Threespine stickleback represent an excellent system for studying the
genomic signatures of repeated evolution in natural populations across
different geographic settings. Stickleback have rapidly adapted to
freshwater habitats throughout the northern hemisphere (Bell & Foster,
1994). Newly formed freshwater lakes were independently colonized by
marine stickleback after the last ice age, around 10,000 - 12,000 years
ago (Bell & Foster, 1994). Within these young lakes, stickleback have
repeatedly and independently adapted to novel resources through parallel
phenotypic evolution in trophic morphology (Bell & Foster, 1994;
Bolnick & Ballare, 2020; Schluter & McPhail, 1992). Lakes vary in size
and depth, encompassing different proportions of benthic and limnetic
habitat, which affects dietary and habitat availability for stickleback
(Bolnick & Ballare, 2020). Accordingly, variation in diet and
morphology across allopatric populations is associated with lake size;
stickleback mostly feed on littoral invertebrates (benthic prey) in
small lakes and pelagic zooplankton (limnetic prey) in large lakes
(Bolnick & Ballare, 2020). In medium-sized lakes, stickleback generally
have intermediate phenotypes and broader dietary niches (Bolnick &
Ballare, 2020). While most lakes are inhabited by a solitary population
(morphologically unimodal for most traits and approximately panmictic),
in five lakes in British Columbia the colonizing stickleback
independently evolved into co-occurring pairs of sympatric benthic and
limnetic specialists (Taylor & McPhail, 1999). This repeated divergence
in trophic ecology along the benthic-limnetic axis across sympatric and
allopatric stickleback populations allows us to study parallelism of
genomic differentiation in different geographic settings.
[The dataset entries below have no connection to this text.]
-- ==== Sys2Proof/Machine/SupervisionEvents.lean ====
section
/-! DEFINITION. The events of supervision and power: T_HOLD_EXPIRY and T_CLOSE_EXPIRY (R154), LOOP_OPEN and LOOP_RESTORED
(R157), SUPPLY_LOW and SUPPLY_NORMAL (R158), SUPPLY_DIP_RESET, POWER_ON and RESET_END (R159). An event that the state and
the pin's level do not produce leaves the state (log 1). -/

namespace Sys2Proof.Machine

/-- The part runs: it is not held in reset. -/
def State.runs (s : State) : Bool := s.phase != .held

/-- The sweep recency after an interval in which no valid pass came, R153 (log 3). -/
def SupBlock.later (x : SupBlock) (ms : Nat) : SupBlock := { x with recency := x.recency.map fun a => a + ms }

/-- T_HOLD_EXPIRY, R154: the node enters HELD and T_CLOSE starts. -/
def execTHoldExpiry (s : State) : Host.Outcome State Fault Refusal :=
  match s.sup.timer with
  | .holdStage interval =>
    if s.node.state = .service then
      .next ((s.setNode { s.node with state := .held }).setSup
        { s.sup.later interval with timer := .closeStage s.tClose })
    else .next s
  | .stopped => .next s
  | .closeStage _ => .next s

/-- T_CLOSE_EXPIRY, R154: the cause SILENCE arises. -/
def execTCloseExpiry (s : State) : Host.Outcome State Fault Refusal :=
  match s.sup.timer with
  | .closeStage interval =>
    if s.node.state = .held then .next ((s.setSup (s.sup.later interval)).arise .silence) else .next s
  | .stopped => .next s
  | .holdStage _ => .next s

/-- LOOP_OPEN, R157: the monitor enters OPEN and the cause LOOP arises. -/
def execLoopOpen (microamps : Nat) (s : State) : Host.Outcome State Fault Refusal :=
  if s.runs && microamps < loopPresent && s.sup.loop ≠ .opened then
    .next ((s.setSup { s.sup with loop := .opened }).arise .loop)
  else .next s

/-- LOOP_RESTORED, R157. -/
def execLoopRestored (microamps : Nat) (s : State) : Host.Outcome State Fault Refusal :=
  if s.runs && loopPresent ≤ microamps then .next (s.setSup { s.sup with loop := .restored }) else .next s

/-- SUPPLY_LOW, R158: the monitor enters LOW, the SUPPLY latch is set and the cause SUPPLY arises. -/
def execSupplyLow (millivolts : Nat) (s : State) : Host.Outcome State Fault Refusal :=
  if s.runs && millivolts < supplyLowThreshold && s.sup.supply ≠ .low then
    .next (((s.setSup { s.sup with supply := .low }).latch .supply).arise .supply)
  else .next s

/-- The monitor enters NORMAL on a supply that has stood this long at this level, R158. -/
def supplyReturns (x : SupplyState) (millivolts ms : Nat) : Bool :=
  match x with
  | .evaluating => supplyLowThreshold ≤ millivolts && supplyLowTime ≤ ms
  | .low => supplyReturnThreshold ≤ millivolts && supplyReturnTime ≤ ms
  | .normal => false

/-- SUPPLY_NORMAL, R158. -/
def execSupplyNormal (millivolts ms : Nat) (s : State) : Host.Outcome State Fault Refusal :=
  if s.runs && supplyReturns s.sup.supply millivolts ms then .next (s.setSup { s.sup with supply := .normal })
  else .next s

/-- The cause a supply-dip reset records, R159: POWER-ON when the supply fell below 8.0 V. -/
def dipCause (millivolts : Nat) : ResetCause := if millivolts < logicThreshold then .powerOn else .supplyDip

/-- SUPPLY_DIP_RESET, R159: the part is held in reset. A part already held that falls below 8.0 V records POWER-ON
(log 29). -/
def execSupplyDipReset (millivolts : Nat) (s : State) : Host.Outcome State Fault Refusal :=
  if millivolts < dipThreshold then
    if s.runs then .next (s.doReset (dipCause millivolts) .held)
    else if millivolts < logicThreshold then .next (s.setNode { s.node with resetCause := .powerOn })
    else .next s
  else .next s

/-- POWER_ON, R159: the part is held in reset with reset cause POWER-ON. -/
def execPowerOn (s : State) : Host.Outcome State Fault Refusal := .next (s.doReset .powerOn .held)

/-- RESET_END, R159: start-up begins. -/
def execResetEnd (millivolts : Nat) (s : State) : Host.Outcome State Fault Refusal :=
  if !s.runs && resetEndThreshold ≤ millivolts then .next (s.setPhase .settling) else .next s

end Sys2Proof.Machine
end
Here, we employ two approaches to map the genomic signatures of
sticklebacks’ adaptation to benthic and limnetic habitats. We use
FST to detect adaptive divergence between benthic and
limnetic sympatric species pairs (Gow, Rogers, Jackson, & Schluter,
2008; Schluter & McPhail, 1992) and among allopatric populations from
small benthic and large limnetic lakes (Bolnick & Ballare, 2020).
Further, we use genome-wide association (GWA) mapping (Bolnick &
Ballare, 2020) for a larger dataset of allopatric lake populations to
detect alleles associated with lake size (the proxy for dietary niche).
By comparing benthic-limnetic adaptation in different geographic
contexts, we were able to quantify the magnitude of parallelism and ask
whether the geographic context affects patterns of shared genomic
architecture during adaptation to similar niches. Furthermore, it is
likely that regions identified to overlap between these datasets contain
loci important for adaptation to divergent benthic and limnetic niches,
such candidate regions provide opportunities for follow-up work.